1. INTRODUCTION: MOVING FROM CENTRALIZED DATA SHARING TO EMPOWERING DATA 
OWNERS TO GAIN CONTROL OVER DATA REUSE 


Data-driven technologies are changing business, our daily lives, and the way we conduct research more 
than ever. In recent years, more and more data have been generated in the healthcare ecosystem. The data 
contain potential knowledge to transform health care delivery and life sciences. Advanced analytics could 
potentially power the data collected from numerous sources to improve prevention, diagnosis and treatment 
of diseases, as well as supporting individuals and societies to maintain their health and well-being. 


The era of exponential growth of data has also witnessed the increase of risk involved in sharing them. 
Countries are quickly adopting policies and formulating laws that regulate the collection, use, and sharing 
of personal data. The data protection law in the USA, the HIPAA Act, limits sharing sensitive data. In the 
European Union, the General Data Protection Regulation sets a well-formulated directive for securing 
confidentiality and privacy of citizens so that the data are not available publicly without explicit, well 
informed specific consent, and cannot be used to identify a subject without additional information stored 
separately [1]. PIPEDA in Canada, the Data Protection Act (PDA) in the UK, the Russian Federal Law on 
Personal Data, the IT Act in India and the China Data Protection Regulations (CDPR), all reflect the 
increasing global awareness regarding the importance of data privacy and confidentiality [2, 3, 4, 5, 6]. 

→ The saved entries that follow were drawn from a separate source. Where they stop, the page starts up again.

-- ==== Sys2Proof/Certificates/Slice0/Obligations.lean ====
section
/-! DEFINITION. The statements for the provers. Each says which rule of `spec/` it formalises; where a clause rests on
what the spec marks as general knowledge or as derived, or on a log entry, the docstring says so. -/

open Sys2Proof Sys2Proof.Machine

namespace Sys2Proof.Says

/-- Every word that a row's mask and value select decodes to the given instruction (`spec/30_encoding.md` R66). -/
def Encodes (mask value : Word) (mk : Word → Instr) : Prop :=
  ∀ w : Word, w &&& mask = value → decode w = .ok (mk w)

/-- The answer is `s` with V[x] = b: the other registers and everything else are unchanged. -/
def SetsReg (o : Result) (s : State) (x : Reg) (b : Byte) : Prop :=
  ∃ t, o = .next t ∧ t.reg x = b ∧ (∀ y, y ≠ x → t.reg y = s.reg y) ∧ t = { s with v := t.v }

/-- The answer is `s` with VF = f and, unless x = F, V[x] = r: the other registers and everything else are
unchanged. -/
def SetsRegAndFlag (o : Result) (s : State) (x : Reg) (r f : Byte) : Prop :=
  ∃ t, o = .next t ∧ t.reg 15 = f ∧ (x ≠ 15 → t.reg x = r) ∧ (∀ y, y ≠ x → y ≠ 15 → t.reg y = s.reg y) ∧
    t = { s with v := t.v }

/-- The 16-bit word at PC, the byte at PC high. -/
def wordAt (s : State) : Word := s.readByte s.pc.toNat ++ s.readByte (s.pc.toNat + 1)

/-- The core runs and the next STEP fetches a whole word. -/
def Runs (s : State) : Prop := s.halted = false ∧ s.pc.toNat ≤ 0xFFE

/-- The next STEP fetches the instruction `i`. -/
def Fetches (s : State) (i : Instr) : Prop := Runs s ∧ decode (wordAt s) = .ok i

/-- The next STEP raises the fault after its fetch: the state before it, with `opcode` and the halt record set
(`spec/60_exceptions.md` R141). -/
def FaultsWith (s : State) (c : FaultCause) : Prop :=
  step s = .next { s with opcode := wordAt s, halted := true, faultCause := c, faultPc := s.pc }

/-- Pixel `p` lies under a set bit of the sprite of DRW Vx, Vy, n (`spec/43_display.md` R121: the set S and the index
p(r, c)). -/
def SpriteCovers (s : State) (x y : Reg) (n p : Nat) : Prop :=
  ∃ r c, r < n ∧ c ≤ 7 ∧ (s.readByte (s.i.toNat + r)).getLsbD (7 - c) = true ∧
    p = ((s.reg y).toNat % 64 + r) * 64 + ((s.reg x).toNat % 64 + c)

end Sys2Proof.Says

open Sys2Proof.Says

/-! ## Control flow (`spec/40_control_flow.md`) -/

/-- R80 RET: with SP = j + 1 in 1..16, SP becomes j and PC becomes stack[j], and nothing else changes (the slot is not
cleared); with SP = 0 the STEP faults with STACK_UNDERFLOW. The restored PC is at most 0x1000 in every state that meets
the invariant. -/
def Obligations.RetPopsTheReturnAddress : Prop :=
  Encodes 0xF0FF 0x00EE (fun _ => .ret) ∧
  (∀ (s : State) (j : Fin 16), s.sp.toNat = j.val + 1 →
    exec .ret s = .next { s with sp := BitVec.ofNat 8 j.val, pc := s.stack[j] } ∧
    (s.Inv → s.stack[j].toNat ≤ 0x1000)) ∧
  (∀ s : State, Fetches s .ret → s.sp = 0 → FaultsWith s .stackUnderflow)

/-- R81 JP nnn and R87 JP V0, nnn: only PC changes; the sum nnn + V0 is exact. A jump to 0xFFF, or to a sum above
0xFFE, makes the next STEP fault with FETCH_RANGE; a jump at its own address changes nothing but `opcode`. -/
def Obligations.JumpsGoToTheirTarget : Prop :=
  Encodes 0xF000 0x1000 (fun w => .jp (nnnOf w)) ∧ Encodes 0xF000 0xB000 (fun w => .jpV0 (nnnOf w)) ∧
  (∀ (nnn : BitVec 12) (s : State), ∃ t, exec (.jp nnn) s = .next t ∧ t.pc.toNat = nnn.toNat ∧ t = { s with pc := t.pc }) ∧
  (∀ (nnn : BitVec 12) (s : State), ∃ t, exec (.jpV0 nnn) s = .next t ∧ t.pc.toNat = nnn.toNat + (s.reg 0).toNat ∧
    t = { s with pc := t.pc }) ∧
  (∀ (nnn : BitVec 12) (s t : State), s.halted = false → (exec (.jp nnn) s = .next t ∨ exec (.jpV0 nnn) s = .next t) →
    0xFFE < t.pc.toNat →
    step t = .next { t with halted := true, faultCause := .fetchRange, faultPc := t.pc }) ∧
  (∀ (nnn : BitVec 12) (s : State), Fetches s (.jp nnn) → s.pc.toNat = nnn.toNat →
    step s = .next { s with opcode := wordAt s })

/-- R82 CALL nnn: with SP = j in 0..15, stack[j] = PC (the return address), SP = j + 1, PC = nnn, nothing else changes;
with SP = 16 the STEP faults with STACK_OVERFLOW. -/
def Obligations.CallPushesTheReturnAddress : Prop :=
  Encodes 0xF000 0x2000 (fun w => .call (nnnOf w)) ∧
  (∀ (nnn : BitVec 12) (s : State) (j : Fin 16), s.sp.toNat = j.val →
    exec (.call nnn) s =
      .next { s with stack := s.stack.set j.val s.pc, sp := BitVec.ofNat 8 (j.val + 1), pc := BitVec.ofNat 16 nnn.toNat }) ∧
  (∀ (nnn : BitVec 12) (s : State), Fetches s (.call nnn) → s.sp = 16 → FaultsWith s .stackOverflow)

/-- R83 SE Vx, kk and R84 SNE Vx, kk: PC moves 2 further exactly when Vx equals kk, or differs; nothing else changes. -/
def Obligations.SkipsOnAnImmediate : Prop :=
  Encodes 0xF000 0x3000 (fun w => .seImm (xOf w) (kkOf w)) ∧ Encodes 0xF000 0x4000 (fun w => .sneImm (xOf w) (kkOf w)) ∧
  (∀ (x : Reg) (kk : Byte) (s : State), s.reg x = kk →
    exec (.seImm x kk) s = .next { s with pc := s.pc + 2 } ∧ exec (.sneImm x kk) s = .next s) ∧
  (∀ (x : Reg) (kk : Byte) (s : State), s.reg x ≠ kk →
    exec (.seImm x kk) s = .next s ∧ exec (.sneImm x kk) s = .next { s with pc := s.pc + 2 })

/-- R85 SE Vx, Vy and R86 SNE Vx, Vy: PC moves 2 further exactly when the registers are equal, or differ; nothing else
changes; x = y always skips, or never. -/
def Obligations.SkipsOnRegisters : Prop :=
  Encodes 0xF000 0x5000 (fun w => .seReg (xOf w) (yOf w)) ∧ Encodes 0xF000 0x9000 (fun w => .sneReg (xOf w) (yOf w)) ∧
  (∀ (x y : Reg) (s : State), s.reg x = s.reg y →
    exec (.seReg x y) s = .next { s with pc := s.pc + 2 } ∧ exec (.sneReg x y) s = .next s) ∧
  (∀ (x y : Reg) (s : State), s.reg x ≠ s.reg y →
    exec (.seReg x y) s = .next s ∧ exec (.sneReg x y) s = .next { s with pc := s.pc + 2 }) ∧
  (∀ (x : Reg) (s : State),
    exec (.seReg x x) s = .next { s with pc := s.pc + 2 } ∧ exec (.sneReg x x) s = .next s)

/-! ## Register arithmetic and logic (`spec/41_alu.md`) -/

/-- R90 LD Vx, kk and R91 ADD Vx, kk: Vx becomes kk, or (Vx + kk) mod 256; every other register (VF included, unless it
is Vx) and everything else is unchanged. -/
def Obligations.ImmediateLoadAndAdd : Prop :=
  Encodes 0xF000 0x6000 (fun w => .ldImm (xOf w) (kkOf w)) ∧ Encodes 0xF000 0x7000 (fun w => .addImm (xOf w) (kkOf w)) ∧
  ∀ (x : Reg) (kk : Byte) (s : State),
    SetsReg (exec (.ldImm x kk) s) s x kk ∧
    SetsReg (exec (.addImm x kk) s) s x (BitVec.ofNat 8 (((s.reg x).toNat + kk.toNat) % 256))

/-- R92 to R95, LD, OR, AND, XOR of two registers: Vx gets the copy or the bitwise result; VF and every other register
are unchanged unless they are Vx; nothing else changes. Rests on the spec's own words "[from general knowledge, not in
source]" for the meaning of 8xy0 and for the low nibbles 0 to 3 (R66, R92; log 12). -/
def Obligations.CopyAndLogicLeaveVfAlone : Prop :=
  Encodes 0xF00F 0x8000 (fun w => .ldReg (xOf w) (yOf w)) ∧ Encodes 0xF00F 0x8001 (fun w => .orReg (xOf w) (yOf w)) ∧
  Encodes 0xF00F 0x8002 (fun w => .andReg (xOf w) (yOf w)) ∧ Encodes 0xF00F 0x8003 (fun w => .xorReg (xOf w) (yOf w)) ∧
  ∀ (x y : Reg) (s : State),
    SetsReg (exec (.ldReg x y) s) s x (s.reg y) ∧
    SetsReg (exec (.orReg x y) s) s x (BitVec.ofNat 8 ((s.reg x).toNat ||| (s.reg y).toNat)) ∧
    SetsReg (exec (.andReg x y) s) s x (BitVec.ofNat 8 ((s.reg x).toNat &&& (s.reg y).toNat)) ∧
    SetsReg (exec (.xorReg x y) s) s x (BitVec.ofNat 8 ((s.reg x).toNat ^^^ (s.reg y).toNat))

/-- R96 ADD Vx, Vy: Vx becomes the sum mod 256, then VF 1 if the sum is above 255 and else 0; with x = F the flag is
what VF holds. -/
def Obligations.AddSetsTheCarryFlag : Prop :=
  Encodes 0xF00F 0x8004 (fun w => .addReg (xOf w) (yOf w)) ∧
  ∀ (x y : Reg) (s : State),
    SetsRegAndFlag (exec (.addReg x y) s) s x (BitVec.ofNat 8 (((s.reg x).toNat + (s.reg y).toNat) % 256))
      (if (s.reg x).toNat + (s.reg y).toNat > 255 then 1 else 0)

/-- R97 SUB and R99 SUBN: Vx becomes Vx - Vy, or Vy - Vx, mod 256 (computed in the integers), then VF becomes 1 when no
borrow happened, equality included. The low nibbles 5 and 7 are the spec's "[from general knowledge, not in source]"
(R66; log 12). -/
def Obligations.SubtractionsSetNotBorrow : Prop :=
  Encodes 0xF00F 0x8005 (fun w => .subReg (xOf w) (yOf w)) ∧ Encodes 0xF00F 0x8007 (fun w => .subnReg (xOf w) (yOf w)) ∧
  ∀ (x y : Reg) (s : State),
    SetsRegAndFlag (exec (.subReg x y) s) s x (BitVec.ofInt 8 (((s.reg x).toNat - (s.reg y).toNat : Int) % 256))
      (if (s.reg x).toNat ≥ (s.reg y).toNat then 1 else 0) ∧
    SetsRegAndFlag (exec (.subnReg x y) s) s x (BitVec.ofInt 8 (((s.reg y).toNat - (s.reg x).toNat : Int) % 256))
      (if (s.reg y).toNat ≥ (s.reg x).toNat then 1 else 0)

/-- R98 SHR and R100 SHL: Vx is halved, or doubled mod 256, then VF becomes the bit shifted out; Vy plays no part (two
words that differ in y alone do the same). The low nibbles 6 and E and the shift in place are the spec's "[from general
knowledge, not in source]" (R66, D10; logs 12 and 13). -/
def Obligations.ShiftsSetTheBitShiftedOut : Prop :=
  Encodes 0xF00F 0x8006 (fun w => .shr (xOf w) (yOf w)) ∧ Encodes 0xF00F 0x800E (fun w => .shl (xOf w) (yOf w)) ∧
  ∀ (x y : Reg) (s : State),
    SetsRegAndFlag (exec (.shr x y) s) s x (BitVec.ofNat 8 ((s.reg x).toNat / 2)) (BitVec.ofNat 8 ((s.reg x).toNat % 2)) ∧
    SetsRegAndFlag (exec (.shl x y) s) s x (BitVec.ofNat 8 ((s.reg x).toNat * 2 % 256))
      (BitVec.ofNat 8 ((s.reg x).toNat / 128)) ∧
    (∀ z : Reg, exec (.shr x z) s = exec (.shr x y) s ∧ exec (.shl x z) s = exec (.shl x y) s)

/-- R101 RND Vx, kk: STEP(rnd) sets Vx to rnd AND kk for every byte rnd the host gives, and changes no other register
and nothing else but `opcode` and PC as every fetch does (and the model's own carriers of rnd); kk = 0 gives 0 and
kk = FF gives rnd. -/
def Obligations.RandomByteIsMasked : Prop :=
  Encodes 0xF000 0xC000 (fun w => .rnd (xOf w) (kkOf w)) ∧
  (∀ (x : Reg) (kk r : Byte) (s : State), Fetches s (.rnd x kk) → ∃ t, stepWith r s = .next t ∧
    t.reg x = r &&& kk ∧ (kk = 0x00 → t.reg x = 0) ∧ (kk = 0xFF → t.reg x = r) ∧ (∀ y, y ≠ x → t.reg y = s.reg y) ∧
    t = { s with v := t.v, opcode := wordAt s, pc := s.pc + 2, rndIn := t.rndIn, draws := t.draws })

Patients and the general public are becoming more and more aware about the use of their personal data 
and are becoming more reluctant about sharing data. The current norm is that disclosure of health data 
without proper consent is a breach of privacy, which harms the fundamental right of freedom from intrusion 
or interference by others. Organizations that safeguard trusted information have thus a duty to ensure 
confidentiality [7]. Alternatively, anonymization and data masking are common solutions applied to protect 
privacy, although these methods cannot totally mitigate the risk of re-identification [8]. Big data analytics 
applications increase the risk of (re)identification, since linking various data sources increases the amount 
and quality of information [3, 9]. These high dimensional data sets can be used to infer sensitive information 
at the individual or at the subpopulation level.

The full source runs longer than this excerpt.